If you like this article, you will also like the courses! Check them out here!
Hey folks, before we begin, a public service announcement:
Respect people who wear glasses.
They paid money to see you.
Okay, that was enough fun for today. Let’s dive into today’s topic: How can you search through millions of usernames using Ecto and Postgres? Let’s find out!
Quick note: This article does not cover full-text search (FTS) with Postgres. It focuses only on searching for short strings like names, movie titles, article names, etc. I will cover FTS in another article in the future.
Imagine that you have a database with a million users. You need to allow admins to search through the users by name. You need to get this out the door quickly, so instead of building a cool, custom search engine, you want to use what’s already at hand. Luckily, Postgres got your back.

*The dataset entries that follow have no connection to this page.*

-- ==== Sys2Proof/Machine/Links.lean ====
section
/-! DEFINITION. Dolmond links and the host: answers to requests of this package and the requests of others, flits with their
replays, flacons, time-outs, doorbells, windows (R159, R272, R273, R354-R357). -/

namespace Sys2Proof.Machine

/-! ### Answers to requests of this package -/

/-- A request taken off the list of those outstanding. -/
def State.closeRequest (s : State) (n : Nat) : State :=
  { s with links := { s.links with requests := s.links.requests.filter fun r => r.id != n } }

/-- The cause that a status names. -/
def causeOf (status : Nat) : Cause :=
  match status with
  | 0x10 => .translation
  | 0x11 => .protection
  | 0x12 => .rowBounds
  | 0x13 => .indexBypass
  | 0x14 => .duplicateKey
  | 0x15 => .staleHandle
  | 0x17 => .uncorrectable
  | 0x18 => .ownership
  | 0x1C => .misaligned
  | _ => .integrity

/-- The entries that the words of an answer to a step give: reference and key. -/
def entriesOf : List Word → List Entry
  | a :: b :: c :: d :: rest => ⟨(pair64 c d).toNat, (pair64 a b).toNat⟩ :: entriesOf rest
  | _ => []

/-- A step of the cursor that a lane names, by the entries that the index's package returned (R185, R186). -/
def State.stepAnswered (s : State) (c : Nat) (o : Op) (l : Nat) (es : List Entry) : State × LaneOut :=
  let n := stepCount o.instr o.mode
  match (s.core c).cursor? o.slot o.gen ((o.words l).getD 0 0#32) with
  | none => (s, .fault (.staleHandle, 0))
  | some (i, x) =>
    (s.modCore c fun k => { k with cursors := Assoc.set k.cursors i (x.stepped es n) },
     .done (match o.instr with
       | .cstepn .. => cstepnWords n es
       | _ => cstepWords es))

/-- What the answer of another package gives a lane: its fault, or its result. A cursor is opened and repositioned here, where
it lives, once its index is known to stand (R183, R184, R187). -/
def State.laneAnswered (s : State) (c : Nat) (o : Op) (l status : Nat) (ws : List Word) : State × LaneOut :=
  if status ≠ 0 then (s, .fault (causeOf status, 0))
  else match o.instr with
    | .copen .. => s.performCopen c o l
    | .cseek .. => s.performCseek c o l
    | .cstep .. | .cstepn .. => s.stepAnswered c o l (entriesOf ws)
    | _ => (s, .done ws)

/-- The answer to a request of operation n of core c, lane by lane. -/
def State.answerOp (s : State) (c n : Nat) (r : Request) (outs : List (Nat × (Nat × List Word))) : State :=
  match (s.core c).ops[n]? with
  | none => s
  | some o =>
    let x := outs.foldl (fun (x : State × Op) y =>
      if x.2.todo.getLsbD y.1 then
        match x.1.laneAnswered c x.2 y.1 y.2.1 y.2.2 with
        | (s, out) => (s, x.2.laneDone y.1 out)
      else x) (s, { o with remote := o.remote.erase r.id })
    x.1.settleOp c n x.2

/-- The fault of a PERF or TINV whose answer does not come: the wait ends and the fault joins the strand's operations. -/
def State.faultWait (s : State) (c sl : Nat) (st : Strand) (k : Cause) : State :=
  let o : Op :=
    { slot := sl, gen := (s.core c).gen sl, launch := st.launch, serial := st.issued, instr := .perf 0#6 0#16,
      mode := st.group.mode, lanes := st.active, todo := 0#64, vals := [], gvals := [], flag := 15, uniform := false,
      flags := 0#5, clause := st.pc, idx := st.pcIdx, domain := st.domain, keyid := st.keyid, priv := st.mode,
      results := [], gresult := none, faults := (lanesOf st.trapLanes).map (fun l => ⟨l, k, 0⟩), remote := [] }
  (s.setStrand c sl { st with wait := .none }).modCore c fun k => { k with ops := k.ops ++ [o] }

/-- What an answer to a PERF gives: the counter, all ones for an unusable handle; none for a fault. -/
def counterOf (status : Nat) (ws : List Word) : Option DWord :=
  if status = 0 then some (pair64 (ws.getD 0 0#32) (ws.getD 1 0#32)) else if status = 0x15 then some (~~~ 0#64) else none

/-- Whether the wait that a frame interrupted is for the counter that a request asks for. -/
def FrameNote.awaits (f : FrameNote) (n : Nat) : Bool :=
  match f.wait with
  | .counter m _ => m == n
  | _ => false

/-- That wait once the answer has come in the handler: the return writes it (R319). -/
def FrameNote.counted (n : Nat) (v : DWord) (f : FrameNote) : FrameNote :=
  match f.wait with
  | .counter m g => if m = n then { f with wait := .counted v g } else f
  | _ => f

/-- An answer to a PERF that the strand of a slot waits for, or waited for when a trap interrupted it: the counter, or the
fault. -/
def State.answerCounter (s : State) (c sl n : Nat) (status : Nat) (ws : List Word) : State :=
  match s.strand? c sl with
  | none => s
  | some st =>
    match st.wait with
    | .counter m g =>
      if m ≠ n then s
      else match counterOf status ws with
        | some v => s.setStrand c sl { st.setG g v with wait := .none }
        | none => s.faultWait c sl st (causeOf status)
    | _ =>
      match counterOf status ws with
      | some v => s.setStrand c sl { st with frames := st.frames.map (FrameNote.counted n v) }
      | none =>
        if st.frames.any fun f => f.awaits n then
          (s.faultWait c sl st (causeOf status)).modStrand c sl fun x =>
            { x with wait := st.wait, frames := st.frames.map fun f => if f.awaits n then { f with wait := .none } else f }
        else s

/-- What a wait for the answers to a TINV is for, where a request is one of them (R317). -/
def Wait.tinvAsked (n : Nat) : Wait → Option (BitVec 16 × DWord × Bool)
  | .tinvFar dom addr second rs => if rs.contains n then Option.some (dom, addr, second) else Option.none
  | _ => Option.none

/-- That wait with the request answered. -/
def Wait.tinvAnswered (n : Nat) : Wait → Wait
  | .tinvFar dom addr second rs => .tinvFar dom addr second (rs.erase n)
  | w => w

In short, there are two good candidates of query methods you can use: (i)like
and similarity
. (i)like
is better if you want to have exact matches with your query. For example, the search term Ber
would return Bert
or Berry
, but not Bart
. similarity
is a more fuzzy
approach and would also return Bart
, since it’s not the same, but very similar to Ber
.
We will test our name search against an example set of 18.000 first names. The non-trivial size of the set allows us to test the speedup of using indexes. Let’s have a look at how to implement each of them.
🔗 (i)LIKE
Probably the most common search method is the LIKE operator. It checks whether a string contains a search term. So, Bert
matches Ber
, but Bart
does not. You can specify where in the string the search term may exist using the wildcard %
sign. For example, a search term of Ber%
means that a string must begin with Ber
whereas %Ber
means the string must end with Ber
. If your search term may exist anywhere in the string, you can use two %
signs like this: %Ber%
. This would match Bert
, but also DagoBert
.
In our queries, we usually don’t use LIKE
, but its sibling ILIKE
, which ignores cases in our strings and search terms. So, whereas Ber% LIKE 'bert'
doesn’t match, Ber% ILIKE 'bert'
does. Now, let’s have a look at how to implement an efficient ILIKE
search in Ecto.
🔗 The Migration
First, we build a migration that creates a simple persons
table with only one field: a name
. We also create an index for that field, which we’ll discuss later. This is how it looks:
defmodule Demo.Repo.Migrations.CreatePersons do
use Ecto.Migration
def up do
create table(:persons) do
add :name, :string
end
execute "CREATE EXTENSION IF NOT EXISTS pg_trgm;"
execute """
CREATE INDEX persons_name_gin_trgm_idx
ON persons
USING gin (name gin_trgm_ops);
"""
end
def down do
drop table(:persons)
end
end
First off, since we use the execute/1
function with custom SQL code, we need to split the migration into up/0
and down/0
since otherwise, Ecto doesn’t know how to roll back our migration.
The two execute/1
statements are the reason our ILIKE
search is efficient. The first statement activates the pg_trgm extension, which allows us to search through a GIN
index of our names instead of having to scan through every row 1-by-1. The second execute/1
statement creates the GIN
index for the name
column using the gin_trgm_ops
.
Watch out: Don’t create the index with the Ecto variant of it, which is:
# Don't use this
create(index(:persons, [:name], using: "GIN"))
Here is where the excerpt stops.